_About this task_. In the records that follow, find the line with "def State.memWrite1 (s"; from there, retype every line exactly through the line with "def State.jump (s", which also belongs to the answer.

^^^^^^^^^^^^^^^^

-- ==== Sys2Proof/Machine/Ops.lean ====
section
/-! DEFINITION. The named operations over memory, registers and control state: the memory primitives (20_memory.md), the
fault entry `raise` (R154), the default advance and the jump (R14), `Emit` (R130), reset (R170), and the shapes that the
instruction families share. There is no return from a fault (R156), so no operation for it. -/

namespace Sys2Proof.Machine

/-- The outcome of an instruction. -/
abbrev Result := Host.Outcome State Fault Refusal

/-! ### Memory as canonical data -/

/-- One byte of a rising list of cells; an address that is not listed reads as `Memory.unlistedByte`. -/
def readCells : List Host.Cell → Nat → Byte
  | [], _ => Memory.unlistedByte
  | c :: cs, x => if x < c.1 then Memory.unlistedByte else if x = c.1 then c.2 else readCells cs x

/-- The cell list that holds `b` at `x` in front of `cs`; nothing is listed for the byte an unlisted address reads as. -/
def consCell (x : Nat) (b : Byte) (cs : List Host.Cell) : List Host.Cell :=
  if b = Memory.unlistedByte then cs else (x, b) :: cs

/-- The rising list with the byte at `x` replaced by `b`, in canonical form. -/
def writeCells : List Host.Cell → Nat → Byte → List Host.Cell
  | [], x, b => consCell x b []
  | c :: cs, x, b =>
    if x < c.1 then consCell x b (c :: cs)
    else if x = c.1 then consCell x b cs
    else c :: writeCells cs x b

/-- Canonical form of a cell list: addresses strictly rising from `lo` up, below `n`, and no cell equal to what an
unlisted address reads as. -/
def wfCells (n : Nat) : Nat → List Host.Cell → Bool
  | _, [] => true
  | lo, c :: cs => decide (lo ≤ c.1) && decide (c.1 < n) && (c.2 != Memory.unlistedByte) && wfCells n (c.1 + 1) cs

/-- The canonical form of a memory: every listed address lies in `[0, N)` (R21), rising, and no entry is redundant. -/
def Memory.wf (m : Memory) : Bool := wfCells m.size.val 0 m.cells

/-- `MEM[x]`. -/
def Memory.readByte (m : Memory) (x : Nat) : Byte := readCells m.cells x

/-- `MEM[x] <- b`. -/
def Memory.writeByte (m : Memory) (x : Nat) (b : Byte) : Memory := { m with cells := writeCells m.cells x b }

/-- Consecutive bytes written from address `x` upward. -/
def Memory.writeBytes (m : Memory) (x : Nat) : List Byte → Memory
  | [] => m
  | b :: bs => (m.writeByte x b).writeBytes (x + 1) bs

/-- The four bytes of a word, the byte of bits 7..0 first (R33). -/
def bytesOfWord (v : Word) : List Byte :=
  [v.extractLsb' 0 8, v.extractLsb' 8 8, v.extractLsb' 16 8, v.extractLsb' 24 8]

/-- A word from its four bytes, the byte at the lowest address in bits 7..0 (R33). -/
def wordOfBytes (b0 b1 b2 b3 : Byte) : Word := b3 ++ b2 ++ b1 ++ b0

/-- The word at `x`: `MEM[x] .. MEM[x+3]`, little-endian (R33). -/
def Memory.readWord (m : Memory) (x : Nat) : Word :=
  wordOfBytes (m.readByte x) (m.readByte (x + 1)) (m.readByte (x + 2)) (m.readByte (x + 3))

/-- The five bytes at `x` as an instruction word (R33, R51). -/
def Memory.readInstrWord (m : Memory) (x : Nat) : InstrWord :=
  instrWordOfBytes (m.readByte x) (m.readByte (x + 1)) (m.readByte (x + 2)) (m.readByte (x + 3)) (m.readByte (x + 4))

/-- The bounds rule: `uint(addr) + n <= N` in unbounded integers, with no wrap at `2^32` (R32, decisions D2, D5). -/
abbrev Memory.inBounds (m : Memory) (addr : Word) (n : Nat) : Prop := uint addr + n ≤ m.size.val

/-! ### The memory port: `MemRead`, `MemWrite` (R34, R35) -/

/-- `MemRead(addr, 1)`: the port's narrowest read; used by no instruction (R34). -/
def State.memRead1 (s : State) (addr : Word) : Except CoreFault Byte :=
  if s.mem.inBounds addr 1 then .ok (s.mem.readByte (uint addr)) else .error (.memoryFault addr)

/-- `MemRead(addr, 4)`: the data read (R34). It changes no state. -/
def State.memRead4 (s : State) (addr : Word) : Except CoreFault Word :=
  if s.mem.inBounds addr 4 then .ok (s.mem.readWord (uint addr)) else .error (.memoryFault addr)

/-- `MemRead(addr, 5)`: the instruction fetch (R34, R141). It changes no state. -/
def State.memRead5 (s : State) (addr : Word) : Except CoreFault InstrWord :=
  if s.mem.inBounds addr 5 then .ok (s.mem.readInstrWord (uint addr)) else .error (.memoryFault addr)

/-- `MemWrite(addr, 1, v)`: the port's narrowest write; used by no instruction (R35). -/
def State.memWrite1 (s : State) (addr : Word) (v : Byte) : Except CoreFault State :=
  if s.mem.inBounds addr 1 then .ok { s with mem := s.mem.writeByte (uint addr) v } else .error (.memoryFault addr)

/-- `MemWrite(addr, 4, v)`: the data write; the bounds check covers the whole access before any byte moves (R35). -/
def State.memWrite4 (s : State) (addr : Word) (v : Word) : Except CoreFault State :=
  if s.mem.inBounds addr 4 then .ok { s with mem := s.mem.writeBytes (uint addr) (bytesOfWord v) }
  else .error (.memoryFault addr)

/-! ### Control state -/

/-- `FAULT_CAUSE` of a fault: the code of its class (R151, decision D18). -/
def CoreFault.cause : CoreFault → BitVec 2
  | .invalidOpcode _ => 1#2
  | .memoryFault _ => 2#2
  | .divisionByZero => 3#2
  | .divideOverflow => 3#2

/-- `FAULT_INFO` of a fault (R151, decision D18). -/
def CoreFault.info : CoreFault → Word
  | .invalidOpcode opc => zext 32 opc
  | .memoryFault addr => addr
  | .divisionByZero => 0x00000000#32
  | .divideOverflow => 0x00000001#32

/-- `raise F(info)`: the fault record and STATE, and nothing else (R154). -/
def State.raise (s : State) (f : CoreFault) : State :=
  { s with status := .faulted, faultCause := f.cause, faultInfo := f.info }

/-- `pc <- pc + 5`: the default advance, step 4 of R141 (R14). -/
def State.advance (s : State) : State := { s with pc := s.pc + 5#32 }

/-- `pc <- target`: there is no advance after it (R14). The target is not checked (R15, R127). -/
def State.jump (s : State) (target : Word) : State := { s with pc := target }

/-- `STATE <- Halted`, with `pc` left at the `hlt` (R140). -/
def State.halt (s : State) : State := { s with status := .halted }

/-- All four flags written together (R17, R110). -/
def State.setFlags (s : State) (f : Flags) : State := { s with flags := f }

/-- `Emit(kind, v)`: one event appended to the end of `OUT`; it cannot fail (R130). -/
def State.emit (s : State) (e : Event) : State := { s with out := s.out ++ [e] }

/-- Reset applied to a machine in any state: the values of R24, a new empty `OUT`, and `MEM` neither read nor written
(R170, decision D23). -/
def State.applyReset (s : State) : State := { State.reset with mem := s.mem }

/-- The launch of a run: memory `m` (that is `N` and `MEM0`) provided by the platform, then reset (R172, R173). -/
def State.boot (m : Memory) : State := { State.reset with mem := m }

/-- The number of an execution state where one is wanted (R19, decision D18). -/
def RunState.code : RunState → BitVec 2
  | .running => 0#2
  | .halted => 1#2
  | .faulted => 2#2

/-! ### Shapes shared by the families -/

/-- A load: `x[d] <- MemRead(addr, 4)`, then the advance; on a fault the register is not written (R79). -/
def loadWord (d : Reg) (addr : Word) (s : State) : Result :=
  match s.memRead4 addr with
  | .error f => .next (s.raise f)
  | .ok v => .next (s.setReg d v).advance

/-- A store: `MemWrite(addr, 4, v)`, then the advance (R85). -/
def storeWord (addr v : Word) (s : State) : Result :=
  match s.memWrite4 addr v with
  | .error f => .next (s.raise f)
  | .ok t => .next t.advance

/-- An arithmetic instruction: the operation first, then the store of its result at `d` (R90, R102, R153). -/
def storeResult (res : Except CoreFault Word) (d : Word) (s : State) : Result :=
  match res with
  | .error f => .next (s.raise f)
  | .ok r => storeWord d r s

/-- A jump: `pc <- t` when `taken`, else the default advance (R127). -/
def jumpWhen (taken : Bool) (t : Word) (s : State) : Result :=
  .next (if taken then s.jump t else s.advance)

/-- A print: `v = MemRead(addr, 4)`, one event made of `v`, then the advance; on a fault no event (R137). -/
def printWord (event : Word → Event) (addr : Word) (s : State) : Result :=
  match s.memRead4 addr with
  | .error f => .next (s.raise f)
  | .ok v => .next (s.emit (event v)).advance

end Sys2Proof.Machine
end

^^^^^^^^^^^^^^^^

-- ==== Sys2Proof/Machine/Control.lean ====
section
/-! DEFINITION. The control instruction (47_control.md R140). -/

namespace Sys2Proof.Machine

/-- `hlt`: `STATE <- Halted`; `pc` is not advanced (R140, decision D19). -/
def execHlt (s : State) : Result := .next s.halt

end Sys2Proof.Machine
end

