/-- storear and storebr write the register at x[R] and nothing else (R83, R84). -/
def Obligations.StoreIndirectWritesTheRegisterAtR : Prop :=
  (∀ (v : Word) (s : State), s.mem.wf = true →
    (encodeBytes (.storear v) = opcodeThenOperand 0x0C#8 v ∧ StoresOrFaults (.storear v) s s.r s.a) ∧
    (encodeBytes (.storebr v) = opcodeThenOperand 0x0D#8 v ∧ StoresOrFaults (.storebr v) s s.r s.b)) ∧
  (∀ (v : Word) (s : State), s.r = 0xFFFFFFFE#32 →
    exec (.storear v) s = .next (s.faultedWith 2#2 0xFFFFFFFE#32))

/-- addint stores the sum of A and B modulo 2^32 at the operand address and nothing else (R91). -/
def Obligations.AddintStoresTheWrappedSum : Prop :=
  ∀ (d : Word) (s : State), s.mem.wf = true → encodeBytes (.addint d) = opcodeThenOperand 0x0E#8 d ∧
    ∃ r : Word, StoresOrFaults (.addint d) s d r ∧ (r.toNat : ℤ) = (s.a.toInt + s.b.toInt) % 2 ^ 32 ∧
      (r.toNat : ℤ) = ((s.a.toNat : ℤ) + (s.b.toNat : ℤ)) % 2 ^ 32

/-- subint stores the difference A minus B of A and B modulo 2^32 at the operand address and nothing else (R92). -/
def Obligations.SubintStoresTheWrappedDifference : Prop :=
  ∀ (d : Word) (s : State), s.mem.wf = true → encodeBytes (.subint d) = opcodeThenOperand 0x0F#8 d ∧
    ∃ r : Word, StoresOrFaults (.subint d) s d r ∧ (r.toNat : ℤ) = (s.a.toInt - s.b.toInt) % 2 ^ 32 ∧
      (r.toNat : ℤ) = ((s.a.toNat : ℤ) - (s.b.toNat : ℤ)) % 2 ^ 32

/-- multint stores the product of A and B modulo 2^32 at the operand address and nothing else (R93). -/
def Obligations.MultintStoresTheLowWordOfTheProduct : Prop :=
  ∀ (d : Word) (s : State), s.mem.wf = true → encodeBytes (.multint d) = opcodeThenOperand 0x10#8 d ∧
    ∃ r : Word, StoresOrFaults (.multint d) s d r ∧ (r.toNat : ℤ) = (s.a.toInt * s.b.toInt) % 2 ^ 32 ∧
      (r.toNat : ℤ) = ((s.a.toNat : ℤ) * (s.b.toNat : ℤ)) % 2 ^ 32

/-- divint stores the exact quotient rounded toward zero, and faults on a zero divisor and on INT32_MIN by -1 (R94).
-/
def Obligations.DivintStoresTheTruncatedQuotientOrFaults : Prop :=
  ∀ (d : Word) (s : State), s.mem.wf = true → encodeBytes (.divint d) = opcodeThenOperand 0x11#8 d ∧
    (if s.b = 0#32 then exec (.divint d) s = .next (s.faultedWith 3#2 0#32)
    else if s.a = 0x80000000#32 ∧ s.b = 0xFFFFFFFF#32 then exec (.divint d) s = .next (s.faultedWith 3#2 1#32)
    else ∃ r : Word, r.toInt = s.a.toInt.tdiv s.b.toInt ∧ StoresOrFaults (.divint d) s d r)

^^^^^^^^^^^^^^^^

_Answer box_.
def State.memWrite1 (s : State) (addr : Word) (v : Byte) : Except CoreFault State :=
  if s.mem.inBounds addr 1 then .ok { s with mem := s.mem.writeByte (uint addr) v } else .error (.memoryFault addr)

/-- `MemWrite(addr, 4, v)`: the data write; the bounds check covers the whole access before any byte moves (R35). -/
def State.memWrite4 (s : State) (addr : Word) (v : Word) : Except CoreFault State :=
  if s.mem.inBounds addr 4 then .ok { s with mem := s.mem.writeBytes (uint addr) (bytesOfWord v) }
  else .error (.memoryFault addr)

/-! ### Control state -/

/-- `FAULT_CAUSE` of a fault: the code of its class (R151, decision D18). -/
def CoreFault.cause : CoreFault → BitVec 2
  | .invalidOpcode _ => 1#2
  | .memoryFault _ => 2#2
  | .divisionByZero => 3#2
  | .divideOverflow => 3#2

/-- `FAULT_INFO` of a fault (R151, decision D18). -/
def CoreFault.info : CoreFault → Word
  | .invalidOpcode opc => zext 32 opc
  | .memoryFault addr => addr
  | .divisionByZero => 0x00000000#32
  | .divideOverflow => 0x00000001#32

/-- `raise F(info)`: the fault record and STATE, and nothing else (R154). -/
def State.raise (s : State) (f : CoreFault) : State :=
  { s with status := .faulted, faultCause := f.cause, faultInfo := f.info }

/-- `pc <- pc + 5`: the default advance, step 4 of R141 (R14). -/
def State.advance (s : State) : State := { s with pc := s.pc + 5#32 }

/-- `pc <- target`: there is no advance after it (R14). The target is not checked (R15, R127). -/
def State.jump (s : State) (target : Word) : State := { s with pc := target }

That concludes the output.